Every other open agent generates and hopes. **Anvil generates, runs, checks, and fixes** — because it was trained on 210,000 examples of real agents doing exactly that.

This isn't prompt engineering. This is **behavior engineering**.

---

## Why Anvil?

| Other Agents | Anvil |
|---|---|
| Generate code and hope it works | Generate code, then **verify it works** |
| No error recovery | **Self-healing** with 3 retry attempts |
| One-shot output | **Iterative** Plan→Execute→Verify→Recover loop |
| No cost awareness | **Token tracking + model routing** for cost optimization |
| Black box | **Full session tracking**, verify reports, telemetry |
| Requires expensive API | Runs **fully local** with ShellWhisperer (1.5B) |

## The Verification Loop

```
   ┌──────┐     ┌──────┐     ┌──────┐     ┌──────┐
   │ PLAN │────▶│ EXEC │────▶│VERIFY│────▶│ DONE │
   └──────┘     └──────┘     └──┬───┘     └──────┘
                                 │ Fail
                                 ▼
                            ┌──────┐
                            │RECOVR│────▶ back to EXEC
                            └──────┘
```

Anvil doesn't just write code. It **verifies** every change:

1. **Syntax check** — Does the code parse?
2. **Test run** — Do the tests pass?
3. **Lint check** — Is the code clean?
4. **Import check** — Are dependencies valid?

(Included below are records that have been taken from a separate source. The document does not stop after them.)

-- ==== Sys2Proof/Machine/Matrix.lean ====
section
/-! DEFINITION. The matrix unit: leases, format contexts, commands, chunk and output steps, results; code tables and
engine markers (R377 to R390, R398 to R412). -/

namespace Sys2Proof.Machine

open Sys2Proof

/-! ## Halves -/

/-- Split mode: the cores of a cluster belong to two partitions (R378). -/
def State.isSplit (s : State) (j : Nat) : Bool := decide (2 ≤ (s.partsOfCluster j).length)

/-- The half that serves a thread: half 1 for the second partition of a split cluster (R378). -/
def State.halfOf (s : State) (t : ThreadId) : Nat :=
  let j := clusterOf t.unit
  if s.isSplit j && s.partOf t != (s.partsOfCluster j).head? then 1 else 0

/-- A half of a cluster. -/
def Cluster.half (c : Cluster) (h : Nat) : Half := if h = 0 then c.half0 else c.half1

/-- Writes a half of a cluster. -/
def State.setHalf (s : State) (j h : Nat) (x : Half) : State :=
  let c := s.cluster j
  s.setCluster j (if h = 0 then { c with half0 := x } else { c with half1 := x })

/-- The half of the running thread. -/
def State.myHalf (s : State) : Half := (s.cluster (clusterOf s.cur.unit)).half (s.halfOf s.cur)

/-- Writes the half of the running thread. -/
def State.setMyHalf (s : State) (x : Half) : State := s.setHalf (clusterOf s.cur.unit) (s.halfOf s.cur) x

/-- Gives the lease to a thread, with the commands that come back from its save area (R380, R383; DEDUCED, log entry 66). -/
def Half.grant (x : Half) (t : ThreadId) (n : Nat) (back : List MatCmd) : Half :=
  { x with lease := some (t, n), requests := x.requests.filter fun r => r.1 != t
           queue := x.queue ++ back, saved := x.saved.filter fun r => r.1 != t }

/-- The location of a command's save area. -/
def MatCmd.areaLoc (c : MatCmd) : Nat := spadLoc (clusterOf c.thread.unit) + (c.fmt.area.toNat - 0x100000)

/-- An interrupted command with its partial sums as the save area holds them, row by row (R383; DESIGN CHOICE, log entry
103); a poisoned sum makes its row poisoned (R446). -/
def State.reload (s : State) (c : MatCmd) : MatCmd :=
  let l := c.areaLoc
  let bad := s.mem.poisoned l (4 * c.m * c.n)
  let row (g : Nat) : List Nat := (List.range c.m).filter fun i =>
    decide (g < l + 4 * c.n * (i + 1)) && decide (l + 4 * c.n * i < g + poisonSize l)
  if c.sums.isEmpty then c
  else { c with sums := (List.range (c.m * c.n)).map fun i => BitVec.ofNat 32 (ofBytes (s.mem.read (l + 4 * i) 4))
                mark := c.mark ||| s.mem.markOf l (4 * c.m * c.n), badA := c.badA ++ bad.flatMap row }

/-- The commands that a revocation saved for a thread, the first as its save area gives it back (R383). -/
def State.savedFor (s : State) (x : Half) (t : ThreadId) : List MatCmd :=
  (x.saved.filter fun r => r.1 == t).flatMap fun r => match r.2 with
    | c :: rest => s.reload c :: rest
    | [] => []

/-- How far after a holder a waiting thread comes in the rotation of Table 14.5: cores, then hardware threads. -/
def rotation (h t : ThreadId) : Nat :=
  ((t.unit + 15 - h.unit % 8) % 8) * 16 + ((t.ht + 3 - h.ht % 4) % 4) * 4 + t.set

/-- The request that comes first in the rotation. -/
def firstRequest (h : ThreadId) : List (ThreadId × Nat) → Option (ThreadId × Nat)
  | [] => none
  | r :: t => match firstRequest h t with
    | none => some r
    | some x => if rotation h x.1 < rotation h r.1 then some x else some r

/-- LEASE_GRANT: a lease that has ended goes to the waiting thread that comes next in rotation (R380). -/
def execLeaseGrant (cl : BitVec 9) (half : Bool) (s : State) : Out :=
  let j := cl.toNat
  let x := (s.cluster j).half (b2n half)
  .next (match x.lease with
    | some _ => s
    | none => match firstRequest (x.lastHolder.getD ⟨8 * j + 7, 0, 3⟩) x.requests with
      | some (t, n) => s.setHalf j (b2n half) (x.grant t n (s.savedFor x t))
      | none => s)

/-- The wait of a matrix form (R393): form 0 MLEASE, 1 MDRAIN, 2 EPOP. -/
def State.waitMatrix {α : Type} (s : State) (form : Nat) : Except Halt α :=
  waitOn 0x0E (s.halfOf s.cur + 2 * form) (0x1000 + clusterOf s.cur.unit) s.chip

/-- Whether the A-side waits in a matrix form already. -/
def State.inMatrixWait (s : State) (form : Nat) : Bool :=
  match s.me.aWait with
  | some w => w.kind == 0x0E && w.index / 2 == form
  | none => false

/-- Places the request of an MLEASE (Table 14.5): a lease that the thread itself holds ends first. -/
def State.requestLease (s : State) (n : Nat) : State :=
  let x := s.myHalf.endLease s.cur
  if x.requests.any (·.1 == s.cur) then s else s.setMyHalf { x with requests := x.requests ++ [(s.cur, n)] }

/-- MLEASE (R398, Table 14.5): at once when the half is free and nobody waits, otherwise from the request set. -/
def execMlease (n : BitVec 7) (s : State) : Out :=
  let waiting := s.inMatrixWait 0
  runQ (.mlease n) (fun s => s.requestLease n.toNat) (fun s => do
    s.needEngine true false
    let x := s.myHalf
    match x.lease with
    | some (h, _) => if waiting && h == s.cur then .ok s else s.waitMatrix 0
    | none =>
      if x.requests.isEmpty then .ok (s.setMyHalf (x.grant s.cur n.toNat (s.savedFor x s.cur))) else s.waitMatrix 0) s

If verification fails, Anvil **diagnoses the error, generates a fix, and re-verifies**. Up to 3 retry cycles. This isn't optional — it's the core loop.

## Quick Start

```bash
pip install anvil-agent

# Run with local model (ollama)
anvil run "Add error handling to main.py"

# Run with API model
anvil run -m gpt-4o "Refactor the auth module"

# Interactive chat with verification
anvil chat

# Verify existing code
anvil verify src/

# Start as persistent daemon
anvil daemon --port 8765

# List past sessions
anvil sessions
```

## The Name

**Anvil** — where code gets forged, hammered, and tested until it holds.

Every blacksmith knows: you don't just shape metal on the anvil. You **test** it. You strike it, check it, and if it's not right, you heat it again and hammer it until it is. That's what this agent does with code.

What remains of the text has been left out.